EXERCISE DIRECTIONS:
Below are some records; copy each line in them that contains "backlog".
BEGIN RECORD SET
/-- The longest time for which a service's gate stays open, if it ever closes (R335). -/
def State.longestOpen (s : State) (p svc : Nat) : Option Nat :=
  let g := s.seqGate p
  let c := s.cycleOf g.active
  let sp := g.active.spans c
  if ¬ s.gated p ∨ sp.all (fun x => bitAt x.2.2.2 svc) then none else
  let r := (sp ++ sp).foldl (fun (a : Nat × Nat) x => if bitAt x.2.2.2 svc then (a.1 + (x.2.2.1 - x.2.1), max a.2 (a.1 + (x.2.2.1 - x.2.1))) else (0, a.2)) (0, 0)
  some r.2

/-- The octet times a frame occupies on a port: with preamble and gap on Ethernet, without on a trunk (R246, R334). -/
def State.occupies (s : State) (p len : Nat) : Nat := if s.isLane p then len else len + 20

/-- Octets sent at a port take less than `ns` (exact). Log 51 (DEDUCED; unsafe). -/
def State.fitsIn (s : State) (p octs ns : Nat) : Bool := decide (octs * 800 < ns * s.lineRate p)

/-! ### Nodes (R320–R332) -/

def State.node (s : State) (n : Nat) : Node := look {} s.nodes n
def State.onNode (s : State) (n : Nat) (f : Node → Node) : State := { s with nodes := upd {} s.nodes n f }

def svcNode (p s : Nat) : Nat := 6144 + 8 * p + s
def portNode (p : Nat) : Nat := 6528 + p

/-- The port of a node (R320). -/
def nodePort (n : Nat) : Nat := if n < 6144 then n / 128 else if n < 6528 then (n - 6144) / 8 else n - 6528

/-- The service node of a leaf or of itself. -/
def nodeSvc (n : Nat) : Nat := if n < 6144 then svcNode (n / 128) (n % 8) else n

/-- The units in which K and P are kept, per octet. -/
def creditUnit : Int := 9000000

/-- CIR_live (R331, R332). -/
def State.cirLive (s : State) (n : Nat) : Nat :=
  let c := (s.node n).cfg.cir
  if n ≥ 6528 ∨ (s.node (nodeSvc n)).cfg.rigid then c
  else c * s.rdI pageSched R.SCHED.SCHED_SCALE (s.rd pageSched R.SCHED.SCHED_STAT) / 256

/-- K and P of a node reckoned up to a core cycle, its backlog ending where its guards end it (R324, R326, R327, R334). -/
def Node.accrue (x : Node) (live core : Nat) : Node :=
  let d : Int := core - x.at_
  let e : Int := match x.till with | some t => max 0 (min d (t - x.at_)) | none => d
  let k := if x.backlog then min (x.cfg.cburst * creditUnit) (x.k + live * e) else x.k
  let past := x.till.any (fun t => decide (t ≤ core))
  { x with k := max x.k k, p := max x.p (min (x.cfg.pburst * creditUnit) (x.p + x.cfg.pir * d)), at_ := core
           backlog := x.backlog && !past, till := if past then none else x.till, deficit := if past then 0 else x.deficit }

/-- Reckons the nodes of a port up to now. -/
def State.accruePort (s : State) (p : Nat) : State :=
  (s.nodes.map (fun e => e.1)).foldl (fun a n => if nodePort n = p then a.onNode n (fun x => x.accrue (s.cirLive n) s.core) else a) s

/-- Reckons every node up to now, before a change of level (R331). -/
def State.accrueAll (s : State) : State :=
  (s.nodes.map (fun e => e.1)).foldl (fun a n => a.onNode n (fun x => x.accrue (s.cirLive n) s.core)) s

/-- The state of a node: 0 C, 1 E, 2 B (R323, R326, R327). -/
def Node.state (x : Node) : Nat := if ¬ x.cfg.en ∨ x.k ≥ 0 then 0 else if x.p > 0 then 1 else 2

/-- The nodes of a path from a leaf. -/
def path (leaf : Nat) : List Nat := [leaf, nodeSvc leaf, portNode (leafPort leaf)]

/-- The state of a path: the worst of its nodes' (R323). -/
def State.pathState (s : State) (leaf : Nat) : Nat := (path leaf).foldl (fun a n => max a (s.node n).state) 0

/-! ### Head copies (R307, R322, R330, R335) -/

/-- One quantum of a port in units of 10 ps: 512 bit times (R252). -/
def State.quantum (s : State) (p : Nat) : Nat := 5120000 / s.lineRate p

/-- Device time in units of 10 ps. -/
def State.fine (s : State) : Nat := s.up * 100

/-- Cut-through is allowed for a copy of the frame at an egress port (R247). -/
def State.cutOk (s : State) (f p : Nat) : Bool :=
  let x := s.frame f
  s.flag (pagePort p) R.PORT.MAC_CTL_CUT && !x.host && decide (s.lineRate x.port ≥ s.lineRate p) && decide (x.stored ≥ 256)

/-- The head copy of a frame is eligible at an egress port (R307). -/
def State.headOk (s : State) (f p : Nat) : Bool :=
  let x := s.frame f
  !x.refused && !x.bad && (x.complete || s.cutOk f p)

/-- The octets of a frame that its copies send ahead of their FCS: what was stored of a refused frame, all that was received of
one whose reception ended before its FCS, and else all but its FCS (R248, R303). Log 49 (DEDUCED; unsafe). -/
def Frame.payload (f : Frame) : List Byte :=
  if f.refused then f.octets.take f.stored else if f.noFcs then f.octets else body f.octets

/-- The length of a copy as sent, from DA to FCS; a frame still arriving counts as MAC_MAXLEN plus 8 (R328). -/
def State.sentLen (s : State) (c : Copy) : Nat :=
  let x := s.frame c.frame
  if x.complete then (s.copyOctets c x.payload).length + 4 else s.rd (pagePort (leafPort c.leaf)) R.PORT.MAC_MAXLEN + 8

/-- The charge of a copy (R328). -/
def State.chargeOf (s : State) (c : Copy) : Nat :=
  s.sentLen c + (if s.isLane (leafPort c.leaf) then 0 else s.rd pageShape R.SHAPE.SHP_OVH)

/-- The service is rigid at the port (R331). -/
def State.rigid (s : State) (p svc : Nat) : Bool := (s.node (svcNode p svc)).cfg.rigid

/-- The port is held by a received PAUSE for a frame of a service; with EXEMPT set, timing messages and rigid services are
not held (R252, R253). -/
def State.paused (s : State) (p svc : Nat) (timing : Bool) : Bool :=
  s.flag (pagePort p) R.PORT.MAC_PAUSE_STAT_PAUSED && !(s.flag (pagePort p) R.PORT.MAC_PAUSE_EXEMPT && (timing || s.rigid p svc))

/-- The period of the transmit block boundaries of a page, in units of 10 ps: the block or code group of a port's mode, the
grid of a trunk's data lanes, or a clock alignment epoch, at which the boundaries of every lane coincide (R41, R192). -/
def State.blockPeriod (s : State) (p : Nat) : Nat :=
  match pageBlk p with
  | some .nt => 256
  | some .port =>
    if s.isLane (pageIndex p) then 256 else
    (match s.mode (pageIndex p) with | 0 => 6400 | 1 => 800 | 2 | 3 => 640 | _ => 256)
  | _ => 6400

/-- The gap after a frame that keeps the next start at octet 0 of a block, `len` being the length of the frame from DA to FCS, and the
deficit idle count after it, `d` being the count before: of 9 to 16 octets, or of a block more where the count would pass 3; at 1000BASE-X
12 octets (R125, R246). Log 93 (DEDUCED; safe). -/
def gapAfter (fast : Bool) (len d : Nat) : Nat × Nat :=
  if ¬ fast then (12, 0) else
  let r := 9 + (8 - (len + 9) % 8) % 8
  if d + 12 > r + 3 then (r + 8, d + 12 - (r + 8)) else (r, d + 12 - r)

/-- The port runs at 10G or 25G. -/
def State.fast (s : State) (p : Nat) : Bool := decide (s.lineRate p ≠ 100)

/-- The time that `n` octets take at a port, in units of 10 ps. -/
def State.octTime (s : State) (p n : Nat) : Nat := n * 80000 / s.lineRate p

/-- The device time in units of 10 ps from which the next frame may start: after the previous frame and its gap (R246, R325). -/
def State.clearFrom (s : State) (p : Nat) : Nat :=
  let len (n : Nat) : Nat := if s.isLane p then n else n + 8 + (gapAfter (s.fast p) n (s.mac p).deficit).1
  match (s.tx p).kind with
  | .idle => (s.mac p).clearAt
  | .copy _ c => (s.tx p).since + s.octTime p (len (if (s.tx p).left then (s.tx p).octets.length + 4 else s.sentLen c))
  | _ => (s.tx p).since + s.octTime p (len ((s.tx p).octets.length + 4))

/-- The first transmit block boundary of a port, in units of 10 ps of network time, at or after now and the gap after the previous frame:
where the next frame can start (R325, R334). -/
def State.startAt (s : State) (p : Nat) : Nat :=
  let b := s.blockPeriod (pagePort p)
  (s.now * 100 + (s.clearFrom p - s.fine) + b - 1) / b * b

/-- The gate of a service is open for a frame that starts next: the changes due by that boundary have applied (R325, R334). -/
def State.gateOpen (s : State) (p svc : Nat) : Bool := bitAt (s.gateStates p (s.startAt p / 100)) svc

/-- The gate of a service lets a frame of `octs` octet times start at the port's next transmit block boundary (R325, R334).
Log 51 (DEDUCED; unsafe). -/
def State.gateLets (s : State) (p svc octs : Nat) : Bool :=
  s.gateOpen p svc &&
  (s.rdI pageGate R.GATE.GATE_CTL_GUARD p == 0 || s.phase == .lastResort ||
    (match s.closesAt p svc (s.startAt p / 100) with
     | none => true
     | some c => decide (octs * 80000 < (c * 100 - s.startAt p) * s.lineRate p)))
END RECORD SET
BEGIN RECORD SET
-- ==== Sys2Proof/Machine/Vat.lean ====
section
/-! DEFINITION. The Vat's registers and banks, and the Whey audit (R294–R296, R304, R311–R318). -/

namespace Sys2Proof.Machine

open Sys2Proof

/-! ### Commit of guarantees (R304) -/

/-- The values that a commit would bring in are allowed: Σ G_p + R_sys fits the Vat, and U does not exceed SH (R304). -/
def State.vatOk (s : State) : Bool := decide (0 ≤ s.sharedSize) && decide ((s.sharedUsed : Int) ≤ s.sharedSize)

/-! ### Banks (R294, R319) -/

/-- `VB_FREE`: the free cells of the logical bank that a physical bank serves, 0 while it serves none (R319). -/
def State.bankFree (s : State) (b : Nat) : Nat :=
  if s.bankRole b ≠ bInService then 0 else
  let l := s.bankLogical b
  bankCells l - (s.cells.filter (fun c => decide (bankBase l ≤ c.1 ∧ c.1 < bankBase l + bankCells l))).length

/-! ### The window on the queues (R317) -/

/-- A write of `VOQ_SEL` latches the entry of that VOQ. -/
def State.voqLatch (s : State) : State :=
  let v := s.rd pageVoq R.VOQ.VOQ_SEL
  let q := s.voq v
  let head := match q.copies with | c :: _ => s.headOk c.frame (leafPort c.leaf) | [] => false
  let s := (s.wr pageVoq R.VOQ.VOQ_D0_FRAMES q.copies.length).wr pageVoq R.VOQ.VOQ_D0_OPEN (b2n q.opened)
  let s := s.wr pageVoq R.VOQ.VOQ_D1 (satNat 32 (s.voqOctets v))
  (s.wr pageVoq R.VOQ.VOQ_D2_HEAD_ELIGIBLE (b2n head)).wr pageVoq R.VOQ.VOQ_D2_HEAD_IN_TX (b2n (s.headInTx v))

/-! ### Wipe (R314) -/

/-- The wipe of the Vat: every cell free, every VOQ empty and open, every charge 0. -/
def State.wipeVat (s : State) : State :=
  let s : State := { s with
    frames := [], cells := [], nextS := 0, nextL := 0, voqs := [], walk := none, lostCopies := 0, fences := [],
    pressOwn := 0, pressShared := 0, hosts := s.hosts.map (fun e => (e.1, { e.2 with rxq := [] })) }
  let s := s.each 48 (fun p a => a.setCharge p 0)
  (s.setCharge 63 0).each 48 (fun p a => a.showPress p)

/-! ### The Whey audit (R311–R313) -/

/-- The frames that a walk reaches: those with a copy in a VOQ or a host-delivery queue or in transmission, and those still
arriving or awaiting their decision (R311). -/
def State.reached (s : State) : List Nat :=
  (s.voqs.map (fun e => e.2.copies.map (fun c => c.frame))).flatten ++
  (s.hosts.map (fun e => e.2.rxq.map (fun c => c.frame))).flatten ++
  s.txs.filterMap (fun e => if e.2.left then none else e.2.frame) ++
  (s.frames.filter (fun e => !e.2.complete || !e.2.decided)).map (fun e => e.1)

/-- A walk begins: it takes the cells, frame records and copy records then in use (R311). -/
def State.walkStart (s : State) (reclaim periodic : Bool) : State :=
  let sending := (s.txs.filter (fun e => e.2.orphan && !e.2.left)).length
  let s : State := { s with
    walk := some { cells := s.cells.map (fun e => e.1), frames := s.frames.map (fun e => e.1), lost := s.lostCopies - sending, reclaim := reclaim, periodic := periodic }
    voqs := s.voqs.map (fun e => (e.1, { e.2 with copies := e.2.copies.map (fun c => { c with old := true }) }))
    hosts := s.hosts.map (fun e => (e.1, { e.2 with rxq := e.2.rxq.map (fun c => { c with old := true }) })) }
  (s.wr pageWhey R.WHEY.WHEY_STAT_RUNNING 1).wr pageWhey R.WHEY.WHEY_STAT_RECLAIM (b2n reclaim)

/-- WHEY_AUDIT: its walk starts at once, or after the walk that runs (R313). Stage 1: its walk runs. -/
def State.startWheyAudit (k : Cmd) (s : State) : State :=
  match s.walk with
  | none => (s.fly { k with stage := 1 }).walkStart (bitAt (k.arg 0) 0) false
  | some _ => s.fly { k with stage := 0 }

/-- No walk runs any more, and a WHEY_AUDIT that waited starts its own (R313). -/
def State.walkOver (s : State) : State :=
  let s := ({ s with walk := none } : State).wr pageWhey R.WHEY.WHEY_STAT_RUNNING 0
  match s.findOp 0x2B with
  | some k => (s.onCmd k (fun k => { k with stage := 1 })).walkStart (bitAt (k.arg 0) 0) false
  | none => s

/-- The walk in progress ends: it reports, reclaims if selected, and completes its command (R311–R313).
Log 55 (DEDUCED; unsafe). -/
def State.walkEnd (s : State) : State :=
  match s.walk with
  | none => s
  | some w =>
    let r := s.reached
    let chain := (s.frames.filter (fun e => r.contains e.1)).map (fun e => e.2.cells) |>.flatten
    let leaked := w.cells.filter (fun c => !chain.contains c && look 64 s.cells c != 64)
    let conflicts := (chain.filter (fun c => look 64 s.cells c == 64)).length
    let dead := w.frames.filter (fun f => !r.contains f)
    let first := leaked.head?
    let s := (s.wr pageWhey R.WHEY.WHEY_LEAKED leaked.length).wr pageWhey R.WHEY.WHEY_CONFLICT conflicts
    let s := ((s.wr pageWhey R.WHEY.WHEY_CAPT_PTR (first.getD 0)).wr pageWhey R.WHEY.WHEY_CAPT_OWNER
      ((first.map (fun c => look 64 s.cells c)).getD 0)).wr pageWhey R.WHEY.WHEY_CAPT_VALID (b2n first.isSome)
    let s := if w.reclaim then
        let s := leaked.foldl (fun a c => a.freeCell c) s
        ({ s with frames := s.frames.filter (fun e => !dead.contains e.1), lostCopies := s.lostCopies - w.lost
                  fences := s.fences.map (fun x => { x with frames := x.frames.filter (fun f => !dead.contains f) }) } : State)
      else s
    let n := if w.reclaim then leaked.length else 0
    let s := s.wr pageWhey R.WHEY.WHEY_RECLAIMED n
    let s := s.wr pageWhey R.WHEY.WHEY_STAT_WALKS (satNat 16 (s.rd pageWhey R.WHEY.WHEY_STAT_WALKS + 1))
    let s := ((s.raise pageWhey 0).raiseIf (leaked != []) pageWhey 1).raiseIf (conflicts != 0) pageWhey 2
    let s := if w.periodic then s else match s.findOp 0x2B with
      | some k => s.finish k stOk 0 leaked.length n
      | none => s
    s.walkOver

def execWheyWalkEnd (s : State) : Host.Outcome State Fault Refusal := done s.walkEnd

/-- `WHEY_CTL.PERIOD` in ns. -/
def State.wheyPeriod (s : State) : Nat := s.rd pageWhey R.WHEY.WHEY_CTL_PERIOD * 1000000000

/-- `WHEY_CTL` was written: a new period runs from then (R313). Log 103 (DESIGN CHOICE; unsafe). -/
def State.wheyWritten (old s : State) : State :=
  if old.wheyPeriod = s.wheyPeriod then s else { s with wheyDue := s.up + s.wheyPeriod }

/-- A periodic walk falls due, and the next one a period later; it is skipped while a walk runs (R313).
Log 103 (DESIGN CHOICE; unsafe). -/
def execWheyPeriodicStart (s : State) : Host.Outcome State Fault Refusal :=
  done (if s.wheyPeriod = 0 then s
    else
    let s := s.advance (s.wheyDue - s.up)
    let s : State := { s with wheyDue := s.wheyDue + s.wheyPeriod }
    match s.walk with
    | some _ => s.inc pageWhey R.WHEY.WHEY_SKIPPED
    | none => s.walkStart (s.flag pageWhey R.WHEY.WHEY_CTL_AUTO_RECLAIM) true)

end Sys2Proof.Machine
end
END RECORD SET
ANSWER TO THIS EXERCISE:
/-- K and P of a node reckoned up to a core cycle, its backlog ending where its guards end it (R324, R326, R327, R334). -/
  let k := if x.backlog then min (x.cfg.cburst * creditUnit) (x.k + live * e) else x.k
           backlog := x.backlog && !past, till := if past then none else x.till, deficit := if past then 0 else x.deficit }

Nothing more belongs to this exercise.